If you have an mortgage loans that escrows for homestead insurance then your mortgage company will pay to keep the home adequately protected for the term of the loan. If you mortgage loan does not escrow for homestead insurance then you make sure that your insurance premiums are paid current without any lapses in coverage. In some cases, if you fail to stay current with your homestead insurance premiums then your insurance carrier will send a notice of cancellation to the mortgage company. Your mortgage company will either pay the premium or place lender forced insurance on your homestead.
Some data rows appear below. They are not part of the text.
-- ==== Sys2Proof/Machine/Acq.lean ====
section
/-! DEFINITION. Coherent acquisition (03_coherent_acquisition.md): channelizers and their handover (R97-R100),
Landings and lost traces (R103-R107), I/Q calibration (R108-R111), overrange (R114) and the snapshot (R118). -/

namespace Sys2Proof.Machine

def State.chz (s : State) (c : Nat) : Chz := sparseGet .reset s.chzs c
def State.setChz (s : State) (c : Nat) (x : Chz) : State := { s with chzs := sparseSet .reset s.chzs c x }
def State.acq (s : State) (f : Nat) : AcqFibre := sparseGet .reset s.acqs f
def State.setAcq (s : State) (f : Nat) (x : AcqFibre) : State := { s with acqs := sparseSet .reset s.acqs f x }

/-- When a Landing of fibre f last ended a drop (run time; 0 never). -/
def State.acqEnd (s : State) (f : Nat) (raman : Bool) : Nat := if raman then (s.acq f).rdropEnd else (s.acq f).dropEnd

/-! ### Traces on their way (R103, R105, R106) -/

/-- The probe cycle length of fibre f in ns. -/
def State.cycleNs (s : State) (f : Nat) : Nat := 8 * s.get (PRB_CYC.LEN f)

/-- The window of a trace record, coherent or Raman, while it is neither processed nor lost. -/
def TraceRec.window (r : TraceRec) (raman : Bool) : Option (Int × Int) := if raman then r.rwin else r.win

/-- The same record with that window gone. -/
def TraceRec.take (r : TraceRec) (raman : Bool) : TraceRec := if raman then { r with rwin := none } else { r with win := none }

/-- Whether a window overlaps a stretch of run time in ns (R105). -/
def windowOverlaps (a b : Nat) (w : Int × Int) : Bool := w.1 ≤ 8 * b && 8 * a ≤ w.2

/-- The traces of fibre f whose window meets a test are lost whole: their records, and the state without them. -/
def State.takeLost (s : State) (f : Nat) (raman : Bool) (p : Int × Int → Bool) : List TraceRec × State :=
  let x := s.fib f
  let hit (r : TraceRec) : Bool := match r.window raman with
    | some w => p w
    | none => false
  let left := (x.traces.map (fun r => if hit r then r.take raman else r)).filter (fun r => r.win.isSome || r.rwin.isSome)
  (x.traces.filter hit, s.setFib f { x with traces := left })

/-- The coherent trace of one cycle is lost (R63): its record, and the state without it. -/
def State.loseCycle (s : State) (f n : Nat) : List TraceRec × State :=
  let x := s.fib f
  let hit (r : TraceRec) : Bool := r.cycle = n && r.win.isSome
  let left := (x.traces.map (fun r => if hit r then r.take false else r)).filter (fun r => r.win.isSome || r.rwin.isSome)
  (x.traces.filter hit, s.setFib f { x with traces := left })

/-- A loss of `n` coherent traces counted and passed to every zone of the fibre (R105, R130): from the cycle `first` that started at
run time `start`. -/
def State.lossToZones (s : State) (f n first start cause : Nat) : State :=
  if n = 0 then s
  else
    let us := n * s.cycleNs f / 1000
    ((s.inc (ACQ_LOST.COUNT f) n).gapZones f us first cause start).zonesLoss f n

/-- A loss of `n` Raman traces counted and passed to the fibre's Raman output (R105, R180). -/
def State.lossToRaman (s : State) (f n first start cause : Nat) : State :=
  if n = 0 then s
  else (s.inc (ACQ_RLOST.COUNT f) n).gapData (srcRamanLanding f) (n * s.cycleNs f / 1000) (first % 2 ^ 32) cause start

/-- The first of some lost traces: cycle and run time of its start. -/
def firstLost (rs : List TraceRec) (cycle now : Nat) : Nat × Nat :=
  match rs with
  | [] => (cycle, now)
  | r :: _ => (r.cycle, r.fired)

/-- The traces in flight are lost because synthesiser lock is lost, coherent, check and Raman: `GAP_DATA` with cause 0x05 (R106). -/
def State.loseInFlight (s : State) (f : Nat) : State :=
  let now := s.clk.up
  let (rs, s) := s.takeLost f false (fun w => 8 * now < w.2)
  let (n0, t0) := firstLost rs (s.cycle f) now
  let s := s.lossToZones f rs.length n0 t0 0x05
  let (qs, s) := s.takeLost f true (fun w => 8 * now < w.2)
  let (n1, t1) := firstLost qs (s.cycle f) now
  s.lossToRaman f qs.length n1 t1 0x05

/-- A Raman pulse of the cycle that has started (R156, R158): its edge, its trace's window and the one before. -/
def State.ramanFired (s : State) (f : Nat) : State :=
  let x := s.fib f
  if x.raman then
    let t := s.tmp f
    let w := s.ramanWindow f x.startedAt
    s.setTmp f { t with edge := some (8 * (x.startedAt : Int) + 256 * s.get (PRB_GATE.RMN_OFS f)), prevEnd := t.winEnd, winEnd := w.2,
                        fired := t.fired.filter (fun u => s.clk.up < u + 600000000000) ++ [x.startedAt] }
  else s

/-- The record of the trace that a cycle fires (R102, R103); its Raman window where the Raman laser fired. While no channelizer serves
the fibre, and where the window begins within a drop, the coherent trace is lost with it (R99, R105). -/
def State.fireTrace (s : State) (f : Nat) : State :=
  let s := s.ramanFired f
  let x := s.fib f
  let d0 := s.d0 f
  let win : Option (Int × Int) :=
    match x.plan with
    | [] => none
    | p :: ps =>
      let first := ((p :: ps).map (·.start)).foldl min p.start
      let last := ((p :: ps).map (·.start)).foldl max p.start
      let w := traceWindow d0 x.startedAt first last (s.get (PRB_BINS.NBINS f)) p.len
      if s.get (ACQ_STAT.CHZ f) = 3 ∨ w.1 < 8 * (s.acqEnd f false : Int) then none else some w
  let rwin := if x.raman then
      let w := s.ramanWindow f x.startedAt
      if w.1 < 8 * (s.acqEnd f true : Int) then none else some w
    else none
  if win.isNone && rwin.isNone then s
  else
    let full := decide (s.get (PRB_STAT.FSTATE f) = 3)
    s.setFib f { x with traces := x.traces ++ [⟨s.cycle f, x.startedAt, x.plan, full, win, rwin⟩] }

/-! ### Channelizers (R97-R100, Table 3.3) -/

/-- The channelizers that have not been retired. -/
def State.chzWorking (s : State) : List Nat := (List.range 3).filter (fun c => s.get (ACQ_CHZ.STATE c) ≠ 5)

/-- Channelizer c serves fibre f. -/
def State.chzServe (s : State) (c f : Nat) : State :=
  (s.put (ACQ_CHZ.STATE c) (1 + f)).put (ACQ_STAT.CHZ f) c

/-- An enabled fibre that nothing serves takes the lowest spare channelizer (R97). -/
def State.chzAssign (s : State) (f : Nat) : State :=
  if s.on (PRB_CYC.EN f) && s.get (ACQ_STAT.CHZ f) = 3 && !(s.acq f).unserved then
    match (List.range 3).find? (fun c => s.get (ACQ_CHZ.STATE c) = 0) with
    | some c => s.chzServe c f
    | none => s
  else s

/-- The PROBE section's seed of one polarisation: five signed 16-bit values (R219); 0 where absent. -/
def Plane.iqSeed (p : Plane) (f : Nat) (y : Bool) : IqCoef :=
  let b := (p.bytes 2 3 0x089 [f, b2n y]).getD []
  let v (i : Nat) : Rat := toSigned 16 (leAt b (2 * i) 2)
  ⟨v 0, v 1, v 2, v 3, v 4⟩

def iqFld (f : Nat) (y : Bool) : Fld := if y then ACQ_STAT.IQY f else ACQ_STAT.IQX f
def iqIdx (f : Nat) (y : Bool) : Nat := 2 * f + b2n y

def State.iq (s : State) (f : Nat) (y : Bool) : Iq := sparseGet .reset s.iqs (iqIdx f y)
def State.setIq (s : State) (f : Nat) (y : Bool) (x : Iq) : State := { s with iqs := sparseSet .reset s.iqs (iqIdx f y) x }

/-- The coefficients applied by the channelizer, and the registers that show them (R109). -/
def State.iqApply (s : State) (f : Nat) (y : Bool) (e : IqCoef) : State :=
  let n := iqIdx f y
  let v (q : Rat) : Int := satS 16 (roundHalf q)
  let s := s.setIq f y { s.iq f y with cur := e, next := none }
  let s := ((s.puti (ACQ_IQGP.GAIN n) (v e.gain)).puti (ACQ_IQGP.PHASE n) (v e.phase)).puti (ACQ_IQSD.SKEW n) (v e.skew)
  (s.puti (ACQ_IQDC.DC_I n) (v e.dcI)).puti (ACQ_IQDC.DC_Q n) (v e.dcQ)

/-- An estimator in OFF with its seed applied unchanged (Table 3.4). -/
def State.iqOff (s : State) (f : Nat) (y : Bool) : State :=
  (s.iqApply f y (s.cfg.sens.iqSeed f y)).put (iqFld f y) 0

/-- A fibre that is no longer served (R100): its channelizer becomes spare, its zones go INVALID, its estimators are
OFF (Table 3.4). -/
def State.noChannelizer (s : State) (f : Nat) : State :=
  if (s.acq f).unserved || !s.on (PRB_CYC.EN f) then s
  else
    let c := s.get (ACQ_STAT.CHZ f)
    let s := if c = 3 then s else s.put (ACQ_CHZ.STATE c) 0
    let s := (((s.put (ACQ_STAT.CHZ f) 3).put (ACQ_EVT.NOCHZ f) 1).iqOff f false).iqOff f true
    let s := s.setAcq f { s.acq f with unserved := true }
    let s := s.emit (srcBlock 2) Code.NO_CHANNELIZER (le 1 f ++ le 1 s.chzWorking.length)
    s.zonesInvalid f 0x02 (s.get (PRB_STAT.FSTATE f))

/-- Whether the working channelizers let fibre f be served (R100). -/
def State.chzMay (s : State) (f : Nat) : Bool :=
  2 ≤ s.chzWorking.length || (s.chzWorking.length = 1 && s.get ACQ_CFG.KEEP = f)

/-- With one working channelizer left only the fibre to be kept is served, with none neither (R100). -/
def State.chzShortage (s : State) : State :=
  [0, 1].foldl (fun s f => if s.chzMay f then s else s.noChannelizer f) s

/-- The channelizer of a disabled fibre becomes spare (R97). -/
def State.chzFree (s : State) (f : Nat) : State :=
  let c := s.get (ACQ_STAT.CHZ f)
  if s.on (PRB_CYC.EN f) || c = 3 then s else (s.put (ACQ_CHZ.STATE c) 0).put (ACQ_STAT.CHZ f) 3

/-- Service at a load and at a profile switch (R97, R100): a fibre lost for want of channelizers may be served again, a fibre that
cannot be is not, and every other enabled fibre has its channelizer. -/
def State.chzService (s : State) : State :=
  let s := [0, 1].foldl (fun s f => s.setAcq f { s.acq f with unserved := (s.acq f).unserved && !s.chzMay f }) s
  let s := (s.chzShortage.chzFree 0).chzFree 1
  ((((s.chzAssign 0).chzAssign 1)).zonesStart 0).zonesStart 1

/-- A handover of fibre f in progress ends without a comparison (R107). -/
def State.endHandover (s : State) (f : Nat) : State :=
  (List.range 3).foldl
    (fun s c => if s.get (ACQ_CHZ.STATE c) = 3 ∧ (s.chz c).fibre = f then s.put (ACQ_CHZ.STATE c) 0 else s) s

/-- CHZ_HANDOVER_START (R98 item 1, R107): a spare candidate runs beside the incumbent of fibre f from the window of the trace of the
present cycle on, which begins after the last drop has ended. -/
def opChzHandoverStart (c f : Nat) (s : State) : State :=
  let i := s.get (ACQ_STAT.CHZ f)
  let w := (traceWindow (s.d0 f) (s.fib f).startedAt 0 0 1 0).1
  if s.get (ACQ_CHZ.STATE c) = 0 ∧ i ≠ 3 ∧ s.get (ACQ_STAT.DROP f) = 0 ∧ (8 * s.acqEnd f false : Int) ≤ w + 1008 then
    let s := { s with gal := { s.gal with handover := none, chzRun := sparseSet none s.gal.chzRun (20 + c) none } }
    (s.put (ACQ_CHZ.STATE c) 3).setChz c { s.chz c with fibre := f, incumbent := i, trace := s.cycle f }
  else s

/-- CHZ_HANDOVER (R98 items 3-5). -/
def opChzHandover (c : Nat) (agree : Bool) (s : State) : State :=
  if s.get (ACQ_CHZ.STATE c) ≠ 3 then s
  else
    let x := s.chz c
    let i := x.incumbent
    let f := x.fibre
    if agree then
      let s := ((s.put (ACQ_CHZ.STATE i) 0).chzServe c f).setChz c .reset
      s.emit (srcChz c) Code.CHZ_HANDOVER (le 1 i ++ le 1 f ++ le 8 (x.trace + 1))
    else
      let s := s.put ACQ_EVT.CHZMIS 1
      let again := match x.suspect with
        | some (j, _) => j = i && x.passed
        | none => false
      if again then
        let first := match x.suspect with
          | some (_, n) => n
          | none => x.trace
        let s := (((s.put (ACQ_CHZ.STATE i) 4).mustTest (20 + i)).chzServe c f).setChz c .reset
        (s.put (ACQ_EVT.CHZFAIL i) 1).emit (srcChz i) Code.CHZ_FAIL (le 1 f ++ le 8 first ++ le 1 0 ++ le 1 3)
      else
        let s := ((s.put (ACQ_CHZ.STATE c) 4).mustTest (20 + c)).setChz c { x with suspect := some (i, x.trace), passed := false }
        s.emit (srcChz c) Code.CHZ_MISMATCH (le 1 i ++ le 1 f ++ le 8 x.trace)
This allows the mortgage company to then escrow your account and increase your monthly mortgage co. to provide for this advance payment for insurance coverage.
Lender force-placed insurance will only provide coverage on balance of the loan therefore any equity in the property will not be covered or paid if a loss claim was filed. It is best to renew your homestead insurance and not allow the lender force-placed insurance to be your form of adequate protection. The creditor is only interested in protecting the balance of their loan, not your equity.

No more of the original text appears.